ダッシュボードでエージェントのゲートを設定する際、query parameter で渡したいフィールドのキーを HubSpot のプロパティ内部名と揃えてください。具体的な手順は HubSpot ランディングページとの連携 > ゲートの設定 を参照してください。

ハマりやすい注意点

  • 二重 URL エンコード禁止 — HubSpot は配信時に自動でエンコードを適用します。変数を encodeURIComponent で囲ったり、% を手書きで含めないでください
  • 空文字列は prefill 失敗email 等が連絡先に未設定の場合、?email= のように空で展開されゲートのバリデーションを通らず、autoconfirm も発動しません。配信前に HubSpot のリスト条件で除外してください
  • クリックトラッキング有効時のリダイレクト — HubSpot のメールクリックトラッキングが有効な場合、リンクは中間 URL(https://[portal].hs-sites.com/... 等)を経由します。最終的に Turnint AI には正しく query parameter が渡りますが、メールクライアントのリンクプレビューでは中間 URL が見える点に留意してください
  • Sandbox / 本番ポータルの差hs_object_id などの Contact ID は HubSpot ポータル単位で別空間です。Sandbox でテストした URL を本番運用で再利用しないでください
  • メールクライアント側のリンク改変 — Gmail / Outlook の安全リンクラッピングや、社内プロキシによる URL 改変で query parameter が消失したり付加情報が混ざる可能性があります。ユーザー環境で再現する場合は環境固有の挙動として確認してください
  • 配信前のプレビュー必須 — 連絡先ごとに展開された URL を HubSpot のプレビューで必ず目視し、想定どおりの値が入っているか確認してください

セキュリティ配慮

email を URL に含めることの設計上の整理

Turnint AI では、ユーザー識別のために email を URL の query parameter として渡すことを推奨しています。一見すると平文の連絡先情報を URL に載せることに抵抗を感じるかもしれませんが、この設計は次の前提に基づいています。
  • HubSpot からのメール配信は TLS で行われ、HubSpot のクリックトラッキングを経由する場合のリダイレクトサーバーも HubSpot の信頼境界内にあります
  • Turnint AI のバックエンドでは、email は人物 / HubSpot コンタクトとの突合に用いるための受け渡しが必要です(識別に使われるキーは name email phone company role の 5 種に限定されています)

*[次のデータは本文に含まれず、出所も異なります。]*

-- ==== Sys2Proof/Machine/Link.lean ====
section
/-! DEFINITION. Chain links (R346 to R382): what a link sends and its credits and replays (R352 to R354), training (R356), SYNC (R357),
booting over a link (R358), events and frames between devices (R360 to R369), joins, losses and removals (R374 to R378). -/

namespace Sys2Proof.Machine

/-! ### Sending (R352 to R354) -/

/-- The types that are sent again until they are acknowledged (Table 3). -/
def isRetried (typ : Nat) : Bool := [0x02, 0x03, 0x04, 0x05, 0x06, 0x09, 0x0B].contains typ

/-- The credited class of a type: 0 CTL, 1 EVT, 2 BOOT, 3 TRC; dedicated types have none. -/
def creditClass (typ : Nat) : Option Nat :=
  match typ with
  | 0x02 | 0x03 | 0x0B => some 0
  | 0x04 | 0x05 => some 1
  | 0x09 => some 2
  | 0x0A => some 3
  | _ => none

/-- The buffers a packet takes (R353). -/
def packetBuffers (p : OutPkt) : Nat := buffersFor p.payload.length

/-- May a packet be sent: the credits of its class, and room among the last 32 retried packets. -/
def sendable (k : LinkSt) (p : OutPkt) : Bool :=
  (match creditClass p.typ with | some c => packetBuffers p ≤ nth k.credits c 0 | none => true) &&
    (!isRetried p.typ || k.sent.length < 32)

/-- A packet leaves with the payload it has at its SOP, its EOP at an AOTIME: its credits are spent, and a retried one takes the next
sequence number and is kept. -/
def sendPacket (k : LinkSt) (p : OutPkt) (payload : List Byte) (eop : DWord) : LinkSt :=
  let credits := match creditClass p.typ with
    | some c => k.credits.modify c (· - packetBuffers p)
    | none => k.credits
  let out := { p with payload, seq := if isRetried p.typ then k.seq else 0, eop }
  let k := { k with outq := k.outq.erase p, credits, wireFree := eop, wire := some out }
  if isRetried p.typ then { k with sent := k.sent ++ [out], seq := (k.seq + 1) % 256 } else k

/-- The AOTIME at which the EOP of a packet leaves that begins now. -/
def eopOf (s : State) (p : OutPkt) : DWord := s.time.aoTime + w64 (symbolCycles s (packetSymbols p))


/-- CRED: buffers of a class are returned (R351, R353). -/
def execCred (l : Fin 4) (cls : BitVec 2) (count : Byte) (s : State) : Host.Outcome State Fault Refusal :=
  .next (onLink s l fun k => { k with credits := k.credits.modify cls.toNat (· + count.toNat) })

/-- The kept packets after an acknowledgement up to a sequence number. -/
def ackUpTo (seq : Nat) (k : LinkSt) : LinkSt :=
  let rest := k.sent.filter fun p => (seq + 256 - p.seq) % 256 ≥ 128
  if rest.length = k.sent.length then k else { k with sent := rest, replays := 0 }

/-- ACK: every retried packet up to a sequence number has been received (R351, R354). -/
def execAck (l : Fin 4) (seq : Byte) (s : State) : Host.Outcome State Fault Refusal := .next (onLink s l (ackUpTo seq.toNat))

/-! ### Roles (R347 to R349) -/

/-- This end of a link manages what lies beyond it. -/
def manages (s : State) (l : Nat) : Bool := isDown s l

/-- FS and FAMILY as HELLO carries them (Table 5). -/
def helloRate (s : State) : Nat := fsCode s + 8 * b2n (flag s R.clkStat 3)

/-- The first eight bytes of the accepted image's build hash; 0 if none. -/
def ownHash (s : State) : DWord := match s.power.accepted with | some a => w64 (fieldAt a.hash 0 8) | none => 0

/-- The role of an auto device is still open 20 ms after boot step 11 (R347). -/
def roleDue (s : State) : Bool :=
  s.boot.interruptMode && !flag s R.linkAddr 31 && fld s R.linkCfg 1 0 = 3 && domainOn s 7 &&
    decide (msCycles s 20 ≤ cyclesSince s s.sys.roleFrom)

/-- ROLE_DECISION: 20 ms after boot step 11 a device whose role is still open becomes the root (R347). -/
def execRoleDecision (s : State) : Host.Outcome State Fault Refusal :=
  if roleDue s then .next (becomeRoot s) else .next s

/-! ### Training (R356) -/

/-- COMMA_ALIGNMENT: step 1 of the training is done (R356). -/
def execCommaAlignment (l : Fin 4) (s : State) : Host.Outcome State Fault Refusal :=
  if linkState s l = 1 ∧ ¬ s.sys.single ∧ domainOn s 7 then .next (setLinkState s l 2) else .next s

/-- A HELLO payload of this device on a link (Table 5). -/
def helloBytes (s : State) (l : Nat) : List Byte :=
  let (techo, thold) := match (linkOf s l).peer with
    | some (h, at') => (h.tsend.toNat, (w32 s.time.aoTime.toNat - at').toNat)
    | none => (0, 0)
  let valid := s.power.accepted.isSome && !flag s R.nvmBoot 30
  let depth := if flag s R.linkAddr 30 then 0 else if flag s R.linkAddr 31 && fld s R.linkAddr 21 16 ≠ 0 then fld s R.linkAddr 29 28 else 0xFF
  leBytes 4 (readReg s R.sysId).toNat ++ leBytes 1 (b2n (manages s l) + 2 * b2n valid + 4 * b2n (flag s R.linkCfg 2)) ++
    leBytes 1 (activeVerbs s).length ++ leBytes 1 depth ++ leBytes 1 (helloRate s) ++ leBytes 8 (ownHash s).toNat ++
    leBytes 4 (w32 s.time.aoTime.toNat).toNat ++ leBytes 4 techo ++ leBytes 4 thold ++ leBytes 4 0

/-- The payload of a packet whose SOP leaves now: HELLO and SYNC carry the instant at which they leave (R356, R357). -/
def leavingPayload (s : State) (l : Nat) (p : OutPkt) : List Byte :=
  match p.typ with
  | 0x01 => helloBytes s l
  | 0x08 => syncBytes s (decide (p.payload[8]? = some 1))
  | _ => p.payload

/-- One packet of a link that is aligned begins to leave once the wire is free: the first that may (R350, R353). -/
def pumpLink (s : State) (l : Nat) : State :=
  if linkState s l < 2 ∨ s.sys.single ∨ s.time.aoTime < (linkOf s l).wireFree then s
  else match (linkOf s l).outq.find? (sendable (linkOf s l)) with
    | some p => onLink s l fun k => sendPacket k p (leavingPayload s l p) (eopOf s p)
    | none => s

/-! ### Receiving (R351, R352, R354) -/

/-- An ACK or a NAK is to be sent, with the number up to which packets are received (R351). -/
def answerLink (s : State) (l : Nat) (nak : Bool) : State :=
  onLink s l fun k => { k with answer := some (nak, (k.expect + 255) % 256) }

/-- A packet whose CRC fails is discarded and counted, and answered with NAK (R352, R354). -/
def badPacket (s : State) (l : Nat) : State :=
  answerLink (countUp (countUp s (R.linkCrcerr + 0x40 * l)) R.linkBadpkt) l true

/-- A packet arrives on a link that is aligned, and acts where it is to: a retried one in sequence order alone. A gap is answered with NAK,
and a packet received before is acknowledged again (R351, R352, R354). -/
def onArrival (s : State) (a : Arrival) (retried : Bool) (f : State → State) : State :=
  let l := a.link.val
  if linkState s l < 2 ∨ s.sys.single then s
  else if !a.crcOk then badPacket s l
  else if !retried then f s
  else
    let ahead := (a.seq.toNat + 256 - (linkOf s l).expect) % 256
    if ahead = 0 then f (answerLink (onLink s l fun k => { k with expect := (k.expect + 1) % 256 }) l false)
    else answerLink s l (decide (ahead < 128))

/-- A link in HELLO or MEASURE has sent no HELLO for 10 µs, 500 symbol times (R356). -/
def helloDue (s : State) (l : Nat) : Bool :=
  (linkState s l = 2 || linkState s l = 3) && !s.sys.single &&
    (match (linkOf s l).helloAt with | some t => decide (symbolCycles s 500 ≤ cyclesSince s t) | none => true)

/-- HELLO_INTERVAL: 10 µs have passed on a link in HELLO or MEASURE, and it sends HELLO (R356). -/
def execHelloInterval (l : Fin 4) (s : State) : Host.Outcome State Fault Refusal :=
  if !helloDue s l then .next s
  else .next (linkQueue (onLink s l fun k => { k with helloAt := some s.time.aoTime }) l 0x01 (linkHd s 0) (helloBytes s l))

/-- The largest P: 80 ns in 1/16 TCLK. -/
def delayLimit (s : State) : Nat := if flag s R.clkStat 3 then 28 else 31

/-- The addresses of a worker's tier that it does not know to be taken, ascending (R349). -/
def freeAddresses (s : State) : List Nat :=
  let own := fld s R.linkAddr 13 0
  ((List.range 127).map fun i => own / 128 * 128 + 1 + i).filter fun a =>
    a ≤ 0x3FFE && a ≠ own && !(s.sys.devices.any fun d => d.addr = a)

/-- The depth, the position and the address of the worker at the other end of a link (R348, R349). A depth-2 worker does not know what
its tier's manager has given out: the address it passes on is a free value among those it does not know to be taken (log 40). -/
def workerPlace (s : State) (l : Nat) : State × Option (Nat × Nat × Nat) :=
  let depth := fld s R.linkAddr 29 28
  let pos := fld s R.linkAddr 21 16
  let own := fld s R.linkAddr 13 0
  if flag s R.linkAddr 30 then (s, some (1, 1, 4096 * l))
  else match depth, linkDir s l with
    | 1, 2 => (s, some (1, pos + 1, own + 128))
    | 1, _ => (s, (freeAddresses s).head?.map fun a => (2, 1, a))
    | 2, 2 =>
      let (s, f) := drawFree s
      let free := freeAddresses s
      (s, (free[f.toNat % free.length]?).map fun a => (2, pos + 1, a))
    | d, _ => (s, some (d + 1, 1, own))

/-- The Verbs of a worker as the root hears of them: those its own neighbours show; of the others it has no word (log 40). -/
def peerVerbs (s : State) (l addr : Nat) : State × Nat :=
  match (linkOf s l).peer with
  | some (h, _) => if peerAddr s l = addr then (s, h.verbs.toNat) else let (s, f) := drawFree s; (s, f.toNat % 17)
  | none => let (s, f) := drawFree s; (s, f.toNat % 17)

/-- A worker is known by its address. -/
def noteDevice (s : State) (l addr depth : Nat) (join : Bool) : State :=
  let (s, v) := peerVerbs s l addr
  let d : DeviceSt := { addr, verbs := v, depth, link := l, present := false, late := 0, joinReq := join, report := false }
  { s with sys := { s.sys with devices := s.sys.devices.filter (fun x => x.addr ≠ addr) ++ [d] } }

/-- Step 4 at the manager's end: ADDR is sent, or the worker is refused for its depth or its address (R348, R349). -/
def assignWorker (s : State) (l : Nat) : State :=
  if !flag s R.linkAddr 31 ∨ (!flag s R.linkAddr 30 ∧ fld s R.linkAddr 21 16 = 0) then s
  else match workerPlace s l with
    | (s, some (d, p, a)) =>
      if tiersOf s < d ∨ 2 < d ∨ 32 < p ∨ 0x3FFE < a then refuseLink s l 3
      else
        let s := wrFld s (lstatReg l) 29 16 a
        let s := if isRoot s then s else noteDevice s l a d false
        linkQueue s l 0x02 (linkHd s a) (leBytes 4 (a + p * 2 ^ 16 + d * 2 ^ 24 + tiersOf s * 2 ^ 26))
    | (s, none) => refuseLink s l 3

/-- Step 3 has its eight exchanges: P, and step 4 (R355, R356). -/
def measured (s : State) (l : Nat) : State :=
  let p := (linkOf s l).psum
  if (delayLimit s : Int) < p then refuseLink s l 2
  else
    let s := setLinkState (wrFld s (lstatReg l) 15 8 p.toNat) l 4
    if manages s l then assignWorker s l else s

/-- A HELLO received in step 2: an open role is decided, and rate, family and role must agree (R347, R356). -/
def helloFirst (s : State) (l : Nat) (h : HelloPayload) (arrival : Word) : State :=
  let s := if !flag s R.linkAddr 31 && fld s R.linkCfg 1 0 = 3 && linkDir s l = 1 && h.mgr then becomeWorker s else s
  if h.fs.toNat = helloRate s ∧ h.mgr ≠ manages s l then
    setLinkState (onLink s l fun k => { k with peer := some (h, arrival), exch := 0, psum := 0 }) l 3
  else if manages s l then refuseLink (onLink s l fun k => { k with peer := some (h, arrival) }) l 1 else s

/-- A HELLO in the state of the link's training. -/
def takeHello (l : Nat) (h : HelloPayload) (arrival : Word) (s : State) : State :=
  match linkState s l with
  | 2 => helloFirst s l h arrival
  | 3 =>
    let s := onLink s l fun k =>
      { k with peer := some (h, arrival), exch := k.exch + 1, psum := k.psum + (arrival - h.techo - h.thold).toInt }
    if (linkOf s l).exch = 8 then measured s l else s
  | _ => s

/-- HELLO: a HELLO packet arrives (R356). -/
def execHello (l : Arrival) (h : HelloPayload) (arrival : Word) (s : State) : Host.Outcome State Fault Refusal :=
  .next (onArrival s l false (takeHello l.link h arrival))

/-- A STAT packet from this device to the root (Table 3). -/
def sendStat (s : State) (kind address : Nat) : State := sendUp s 0x0B (rootHd s) (leBytes 4 (kind + 256 * address))

/-- The address of the neighbour upstream, and whether it is the root, for an address, position and depth of one's own (R349); of a
depth-2 worker's neighbour beyond the first the address is not known here (log 40). -/
def upstreamPeer (s : State) (address position depth : Nat) : State × Nat × Bool :=
  match depth, position with
  | 1, 1 => (s, 0, true)
  | 1, _ => (s, address - 128, false)
  | _, 1 => (s, address / 128 * 128, false)
  | _, _ => let (s, f) := drawFree s; (s, address / 128 * 128 + 1 + f.toNat % 126, false)

/-- This worker takes its address, unless its depth would pass the tiers that the packet names, or 2 (R348, R349): a worker without an
image has no LINK.CFG.T of its own. -/
def takeAddr (l address position depth tiers : Nat) (s : State) : State :=
  if linkState s l ≠ 4 ∨ manages s l then s
  else if tiers < depth ∨ 2 < depth then refuseLink s l 3
  else
    let s := bufferDrained s l 0 4
    let s := wr s R.linkAddr (w32 (2 ^ 31 + depth * 2 ^ 28 + position * 2 ^ 16 + address))
    let (s, a, root) := upstreamPeer s address position depth
    let s := wrFld (wrFld s (lstatReg l) 29 16 a) (lstatReg l) 30 30 (b2n root)
    sendStat (setLinkState s l 5) 2 address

Referrer-Policy と外部リンクの取り扱い

Turnint AI のポータル URL には email などが含まれるため、ポータルページから外部サイトへ遷移する際、Referer ヘッダ経由でこれらの値が漏洩する懸念があります。エージェントセッション中はアウトバウンドリンクを設けない設計が前提のため通常は問題になりませんが、エージェントの応答に外部リンクを含める設計を採用する場合は、ポータルの HTML レスポンスに Referrer-Policy: strict-origin-when-cross-origin を最低ライン、より厳格な strict-origin または same-origin を望ましい設定として検討してください。

クリックトラッキングと URL 改変

HubSpot のメールクリックトラッキングが有効な場合、リンクは中間 URL を経由します。Turnint AI への最終的な query parameter は保持されますが、社内プロキシやメールセキュリティゲートウェイによる URL 改変で、リンクが破壊されたり余分なパラメータが追加されるケースが稀にあります。重要な配信の前にはテストアカウントで実配信検証を行ってください。